[YOUR TASK]
Look through the entries for the string "Calculator" and copy every line where it shows up.

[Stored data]
□ □ □ □

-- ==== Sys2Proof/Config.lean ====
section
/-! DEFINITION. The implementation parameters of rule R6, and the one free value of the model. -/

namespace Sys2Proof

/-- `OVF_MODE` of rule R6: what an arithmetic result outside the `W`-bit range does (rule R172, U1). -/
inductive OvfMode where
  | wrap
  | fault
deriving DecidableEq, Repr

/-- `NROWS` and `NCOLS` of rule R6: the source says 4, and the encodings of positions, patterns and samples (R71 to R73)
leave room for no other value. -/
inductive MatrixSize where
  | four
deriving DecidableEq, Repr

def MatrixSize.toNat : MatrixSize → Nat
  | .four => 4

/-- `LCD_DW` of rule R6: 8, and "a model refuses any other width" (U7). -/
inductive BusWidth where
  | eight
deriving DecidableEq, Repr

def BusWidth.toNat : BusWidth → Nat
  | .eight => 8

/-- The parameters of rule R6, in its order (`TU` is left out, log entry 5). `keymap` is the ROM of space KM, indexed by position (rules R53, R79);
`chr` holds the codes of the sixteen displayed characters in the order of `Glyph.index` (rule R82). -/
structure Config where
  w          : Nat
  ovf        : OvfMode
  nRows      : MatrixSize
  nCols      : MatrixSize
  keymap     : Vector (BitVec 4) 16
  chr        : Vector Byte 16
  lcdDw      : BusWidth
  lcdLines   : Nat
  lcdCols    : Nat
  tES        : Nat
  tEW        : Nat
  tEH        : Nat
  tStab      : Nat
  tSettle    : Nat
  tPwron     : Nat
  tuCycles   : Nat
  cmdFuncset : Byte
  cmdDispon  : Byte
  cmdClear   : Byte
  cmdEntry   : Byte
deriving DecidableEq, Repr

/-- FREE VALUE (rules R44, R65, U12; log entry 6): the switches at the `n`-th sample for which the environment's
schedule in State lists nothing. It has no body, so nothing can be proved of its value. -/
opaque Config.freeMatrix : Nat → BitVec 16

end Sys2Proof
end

□ □ □ □

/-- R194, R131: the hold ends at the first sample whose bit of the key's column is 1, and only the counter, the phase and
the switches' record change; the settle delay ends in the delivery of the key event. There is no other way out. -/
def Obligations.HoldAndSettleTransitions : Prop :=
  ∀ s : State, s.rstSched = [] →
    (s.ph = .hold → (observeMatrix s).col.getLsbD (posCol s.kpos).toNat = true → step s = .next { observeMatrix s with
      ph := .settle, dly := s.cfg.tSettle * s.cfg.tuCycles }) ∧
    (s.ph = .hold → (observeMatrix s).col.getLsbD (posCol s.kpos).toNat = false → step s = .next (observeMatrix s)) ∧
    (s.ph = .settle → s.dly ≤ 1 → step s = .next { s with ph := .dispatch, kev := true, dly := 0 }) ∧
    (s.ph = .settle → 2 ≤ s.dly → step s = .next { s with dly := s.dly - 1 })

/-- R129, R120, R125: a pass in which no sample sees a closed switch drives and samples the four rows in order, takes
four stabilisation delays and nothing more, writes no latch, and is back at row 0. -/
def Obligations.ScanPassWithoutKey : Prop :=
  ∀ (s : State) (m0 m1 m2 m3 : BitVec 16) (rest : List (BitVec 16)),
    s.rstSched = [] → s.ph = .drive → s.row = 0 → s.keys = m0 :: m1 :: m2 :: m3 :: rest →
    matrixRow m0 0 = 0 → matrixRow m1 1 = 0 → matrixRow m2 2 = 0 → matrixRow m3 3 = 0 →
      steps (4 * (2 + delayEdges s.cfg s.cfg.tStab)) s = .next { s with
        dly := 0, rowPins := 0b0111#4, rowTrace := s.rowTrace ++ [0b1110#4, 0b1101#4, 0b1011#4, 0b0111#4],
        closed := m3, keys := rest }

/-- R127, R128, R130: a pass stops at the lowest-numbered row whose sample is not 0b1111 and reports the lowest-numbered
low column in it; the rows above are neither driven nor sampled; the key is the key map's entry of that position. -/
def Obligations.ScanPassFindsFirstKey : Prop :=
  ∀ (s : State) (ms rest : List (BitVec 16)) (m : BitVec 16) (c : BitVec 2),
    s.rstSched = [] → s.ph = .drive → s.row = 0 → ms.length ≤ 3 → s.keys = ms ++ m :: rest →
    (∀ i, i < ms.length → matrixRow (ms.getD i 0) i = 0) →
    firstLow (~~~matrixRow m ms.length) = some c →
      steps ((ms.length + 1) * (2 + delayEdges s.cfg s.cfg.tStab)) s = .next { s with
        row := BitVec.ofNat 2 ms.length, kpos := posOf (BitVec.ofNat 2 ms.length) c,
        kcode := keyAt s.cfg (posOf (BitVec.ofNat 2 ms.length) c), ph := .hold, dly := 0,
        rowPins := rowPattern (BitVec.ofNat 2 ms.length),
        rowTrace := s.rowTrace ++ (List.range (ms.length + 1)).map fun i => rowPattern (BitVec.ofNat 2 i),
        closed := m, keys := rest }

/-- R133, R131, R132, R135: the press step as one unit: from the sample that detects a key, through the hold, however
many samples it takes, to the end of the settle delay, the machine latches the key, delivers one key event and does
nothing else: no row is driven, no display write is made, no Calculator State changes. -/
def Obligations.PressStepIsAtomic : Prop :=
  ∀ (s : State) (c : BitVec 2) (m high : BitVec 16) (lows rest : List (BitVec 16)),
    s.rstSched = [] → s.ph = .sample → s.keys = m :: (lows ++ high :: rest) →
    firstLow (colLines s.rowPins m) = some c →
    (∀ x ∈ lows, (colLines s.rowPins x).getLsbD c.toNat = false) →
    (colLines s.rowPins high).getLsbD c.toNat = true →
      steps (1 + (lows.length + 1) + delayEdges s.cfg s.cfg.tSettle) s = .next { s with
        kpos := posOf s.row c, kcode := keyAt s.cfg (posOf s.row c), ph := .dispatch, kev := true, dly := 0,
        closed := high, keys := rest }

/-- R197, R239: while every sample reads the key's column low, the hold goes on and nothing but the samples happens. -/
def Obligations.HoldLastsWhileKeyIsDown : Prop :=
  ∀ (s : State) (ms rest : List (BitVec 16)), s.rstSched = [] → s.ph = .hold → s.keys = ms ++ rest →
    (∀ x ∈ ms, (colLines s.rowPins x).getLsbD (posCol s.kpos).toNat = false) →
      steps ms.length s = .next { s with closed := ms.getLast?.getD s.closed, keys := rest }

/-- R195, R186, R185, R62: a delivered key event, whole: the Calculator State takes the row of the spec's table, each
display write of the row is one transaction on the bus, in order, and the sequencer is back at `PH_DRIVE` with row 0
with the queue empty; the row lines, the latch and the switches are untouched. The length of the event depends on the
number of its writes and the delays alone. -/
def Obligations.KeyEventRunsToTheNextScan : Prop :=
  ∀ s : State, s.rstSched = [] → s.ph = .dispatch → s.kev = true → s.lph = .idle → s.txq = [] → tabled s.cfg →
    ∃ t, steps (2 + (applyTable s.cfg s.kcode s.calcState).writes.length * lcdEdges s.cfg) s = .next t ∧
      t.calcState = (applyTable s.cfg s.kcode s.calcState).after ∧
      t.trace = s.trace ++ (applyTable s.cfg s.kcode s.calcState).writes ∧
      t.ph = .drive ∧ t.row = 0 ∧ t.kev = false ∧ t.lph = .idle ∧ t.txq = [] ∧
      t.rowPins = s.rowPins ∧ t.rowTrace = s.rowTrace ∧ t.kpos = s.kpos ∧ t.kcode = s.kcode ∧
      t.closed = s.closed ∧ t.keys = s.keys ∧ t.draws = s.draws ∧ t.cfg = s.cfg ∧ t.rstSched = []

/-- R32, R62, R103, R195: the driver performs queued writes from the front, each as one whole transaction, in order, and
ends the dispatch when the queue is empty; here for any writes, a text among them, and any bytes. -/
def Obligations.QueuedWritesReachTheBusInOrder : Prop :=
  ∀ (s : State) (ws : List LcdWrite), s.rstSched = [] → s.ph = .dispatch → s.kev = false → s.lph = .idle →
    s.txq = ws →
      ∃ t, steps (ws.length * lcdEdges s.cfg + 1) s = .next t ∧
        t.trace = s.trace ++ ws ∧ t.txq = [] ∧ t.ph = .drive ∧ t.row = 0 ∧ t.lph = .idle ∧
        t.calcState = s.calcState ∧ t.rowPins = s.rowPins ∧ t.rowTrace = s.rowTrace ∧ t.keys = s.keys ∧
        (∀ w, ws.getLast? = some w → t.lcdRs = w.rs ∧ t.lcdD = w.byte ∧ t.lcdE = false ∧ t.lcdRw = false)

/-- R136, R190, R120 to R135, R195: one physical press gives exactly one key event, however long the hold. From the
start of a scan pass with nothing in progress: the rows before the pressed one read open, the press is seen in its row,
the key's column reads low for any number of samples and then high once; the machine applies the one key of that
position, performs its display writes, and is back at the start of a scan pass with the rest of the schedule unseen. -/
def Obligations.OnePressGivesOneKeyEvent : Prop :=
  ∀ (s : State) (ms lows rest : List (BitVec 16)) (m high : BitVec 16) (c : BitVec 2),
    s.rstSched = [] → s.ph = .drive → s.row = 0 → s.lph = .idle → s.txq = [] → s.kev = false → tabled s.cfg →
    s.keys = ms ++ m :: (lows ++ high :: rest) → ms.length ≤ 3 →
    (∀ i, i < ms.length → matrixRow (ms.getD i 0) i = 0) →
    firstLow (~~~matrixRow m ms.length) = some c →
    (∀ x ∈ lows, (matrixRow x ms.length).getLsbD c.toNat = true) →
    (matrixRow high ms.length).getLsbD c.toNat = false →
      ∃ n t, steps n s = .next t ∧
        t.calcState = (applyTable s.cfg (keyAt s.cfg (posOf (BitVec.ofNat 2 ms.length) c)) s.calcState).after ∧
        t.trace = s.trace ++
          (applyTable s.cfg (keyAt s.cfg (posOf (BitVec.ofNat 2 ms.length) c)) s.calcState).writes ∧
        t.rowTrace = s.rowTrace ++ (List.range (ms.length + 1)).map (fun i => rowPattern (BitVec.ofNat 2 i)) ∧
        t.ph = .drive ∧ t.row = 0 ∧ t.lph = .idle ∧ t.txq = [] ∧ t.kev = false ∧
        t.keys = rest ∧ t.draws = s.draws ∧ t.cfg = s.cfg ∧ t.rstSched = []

□ □ □ □

[SOLUTION TO THE PROBLEM]
nothing else: no row is driven, no display write is made, no Calculator State changes. -/
/-- R195, R186, R185, R62: a delivered key event, whole: the Calculator State takes the row of the spec's table, each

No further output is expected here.